[Start of Attachment]

@[simp] theorem queueEvents_bus (events : List Instr) (s : State) : (queueEvents events s).bus = s.bus := rfl
@[simp] theorem queueEvents_control (events : List Instr) (s : State) :
    (queueEvents events s).control = s.control := rfl
@[simp] theorem queueEvents_sources (events : List Instr) (s : State) :
    (queueEvents events s).sources = s.sources := rfl
@[simp] theorem queueEvents_offer (events : List Instr) (s : State) : (queueEvents events s).offer = s.offer := rfl
@[simp] theorem queueEvents_claim (events : List Instr) (s : State) : (queueEvents events s).claim = s.claim := rfl
@[simp] theorem queueEvents_work (events : List Instr) (s : State) : (queueEvents events s).work = s.work := rfl
@[simp] theorem queueEvents_reports (events : List Instr) (s : State) :
    (queueEvents events s).reports = s.reports := rfl
@[simp] theorem queueEvents_port (events : List Instr) (s : State) : (queueEvents events s).port = s.port := rfl
@[simp] theorem queueEvents_held (events : List Instr) (s : State) : (queueEvents events s).held = s.held := rfl
@[simp] theorem queueEvents_pending (events : List Instr) (s : State) :
    (queueEvents events s).pending = s.pending ++ events := rfl
@[simp] theorem queueEvents_inputs (events : List Instr) (s : State) : (queueEvents events s).inputs = s.inputs := rfl
@[simp] theorem queueEvents_freeDrawn (events : List Instr) (s : State) :
    (queueEvents events s).freeDrawn = s.freeDrawn := rfl

end Sys2Proof.Machine
end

[End of Attachment]

■ Brief
Transcribe the records above exactly, beginning at the line that contains "s.port := rfl" and ending with the line that contains "s.held := rfl", both included, and nothing else.

■ Exercise solution
@[simp] theorem queueEvents_port (events : List Instr) (s : State) : (queueEvents events s).port = s.port := rfl
@[simp] theorem queueEvents_held (events : List Instr) (s : State) : (queueEvents events s).held = s.held := rfl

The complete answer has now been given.